Wandering Thoughts archives

2014-10-11

Thinking about how to create flexible aggregations from causes

Every so often I have programming puzzles that I find frustrating, not so much because I can't solve them as such but because I feel that there must already be a solution for them if I could both formulate the problem right and then use that formulation to search existing collections of algorithms and such. Today's issue is a concrete problem I am running into with NFS activity monitoring.

Suppose that you have a collection of specific event counters, where you know that userid W on machine X working against filesystem Y (in ZFS pool Z) did N NFS operations per second. My goal is to show aggregate information about the top sources of operations on the server, where a source might be one machine, one user, one filesystem, one pool, or some combination of these. This gives me two problems.

The first problem is efficiently going 'upwards' to sum together various specific event counters into more general categories (with the most general one being 'all NFS operations'). This feels like I want some sort of clever tree or inverted tree data structure, but I could just do it by brute force since I will probably not be dealing with too many specific event counters at any one time (from combinations we can see that each 4-element specific initial event maps to 16 categories; this is amenable to brute force on modern machines).

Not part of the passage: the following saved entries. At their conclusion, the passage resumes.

-- ==== Sys2Proof/Config.lean ====
section
/-! DEFINITION. What an instance of CORE fixes: the numeric parameters of spec/00_scope.md R6 and R7, the six constant arrays of
R8 as a record, and the values that the spec leaves open, as opaque constants without a body. -/

namespace Sys2Proof.Config

/-- `FRAC_BITS`: a fixed-point word `v` stands for `s32(v) / 2^21` (R6). -/
abbrev fracBits : Nat := 21
/-- `PITCH_OFFSET`: the pitch table index of pitch zero (R6). -/
abbrev pitchOffset : Int := 128
/-- `SAT_STD`: saturation width of MTOF (R6). -/
abbrev satStd : Nat := 28
/-- `SAT_EXT`: saturation width of MTOFX (R6). -/
abbrev satExt : Nat := 29
/-- `MAXW` = 2^31 - 1, the document's `MAX` in `MAX-pf` (R7, D8). -/
abbrev maxw : Word := 0x7FFFFFFF
/-- `LOGT_SHIFT` (R7, D20). -/
abbrev logtShift : Nat := 5
/-- `LOG2_ZERO`, the sentinel LOG2 returns for 0 (R7, D21). -/
abbrev log2Zero : Word := 0x80000000
/-- `LCG_A`, the generator's multiplier (R7, R200, D24). -/
abbrev lcgA : Word := 196314165
/-- `LCG_C`, the generator's increment (R7, R200, D24). -/
abbrev lcgC : Word := 907633515
/-- `SEED0`, the generator word after reset (R7, R231, D24). -/
abbrev seed0 : Word := 22222

/-- The `k`-th unspecified result word of a table read while `TV = 0` (R16: "some 32-bit word that this spec does not
determine"; R236). A FREE VALUE: it has no body, so nothing can be proved of it. DESIGN CHOICE (logs 4, 6), safe. -/
opaque freeWord : Nat → Word

/-- FL2F's result for an operand whose result is unspecified (R193). A FREE VALUE without a body; a function of the operand,
because the result of every operation but RAND is one (R56(c), R242). DESIGN CHOICE (log 5), safe. -/
opaque freeFloat : Word → Word

/-- The contents of `TAB_EXPT` in the default configuration: the spec gives none (`OPEN`: R8, R127, D17). A FREE VALUE
without a body. DESIGN CHOICE (log 9), safe. -/
opaque openExpt : Nat → Half

end Sys2Proof.Config

namespace Sys2Proof

/-- The six constant arrays `TAB_*` that INIT writes into the tables (R8). Their lengths are the types': a record of other
lengths, which would break invariant (a) of R123 to R128, cannot be built (R129). The lengths are R7's decided sizes: SINETSIZE + 1,
SINE2TSIZE + 1, WINDOWSIZE + 1, PITCHTSIZE, EXPTSIZE, LOGTSIZE with SINETSIZE = WINDOWSIZE = 1024 and SINE2TSIZE = 4096 (log 10). -/
structure TableConfig where
  /-- `TAB_SINET`, signed 16-bit (R123). -/
  tabSinet : Vector Half 1025
  /-- `TAB_SINE2T`, signed 32-bit (R124). -/
  tabSine2t : Vector Word 4097
  /-- `TAB_WINDOWT`, signed 16-bit (R125). -/
  tabWindowt : Vector Half 1025
  /-- `TAB_PITCHT`, unsigned 32-bit, no guard sample (R126). -/
  tabPitcht : Vector Word 257
  /-- `TAB_EXPT`, unsigned 16-bit (R127). -/
  tabExpt : Vector Half 256
  /-- `TAB_LOGT`, unsigned 16-bit (R128). -/
  tabLogt : Vector Half 256
deriving DecidableEq, Repr

end Sys2Proof
end

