-- ==== Sys2Proof/Machine/Core.lean ====
section
/-! DEFINITION. The machine as the host reads it. -/

def Sys2Proof.core : Host.Core := {
  State := Sys2Proof.Machine.State,
  Fault := Sys2Proof.Machine.Fault,
  Refusal := Sys2Proof.Machine.Refusal,
  step := Sys2Proof.Machine.step,
  reset := Sys2Proof.Machine.State.reset }
end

The second problem is going back 'down' from a category sum to the most specific cause possible for it so that we can report only that. The easiest way to explain this is with an example; if we have (user W, machine X, fs Y, pool Z) with 1000 operations and W was the only user to do things from that machine or on that filesystem, we don't want a report that lists every permutation of the machine and filesystem (eg '1000 from X', '1000 against Y', '1000 from X against Y', etc). Instead we want to report only that 1000 events came from user W on machine X doing things to filesystem Y.

If I wind up with a real tree, this smells like a case of replacing nodes that have only one child with their child (with some special cases around the edges). If I wind up with some other data structure, well, I'll have to figure it out then. And a good approach for this might well influence what data structure I want to use for the first problem.

If all of this sounds like I haven't even started trying to write some code to explore this problem, that would be the correct impression. One of my coding hangups is that I like to have at least some idea of how to solve a problem before I start trying to tackle it; this is especially the case if my choice of language isn't settled and I might want to use a different solution depending on the language I wind up in.

(There are at least three candidate languages for what I want to do here, including Go if I need raw speed to make a brute force approach feasible.)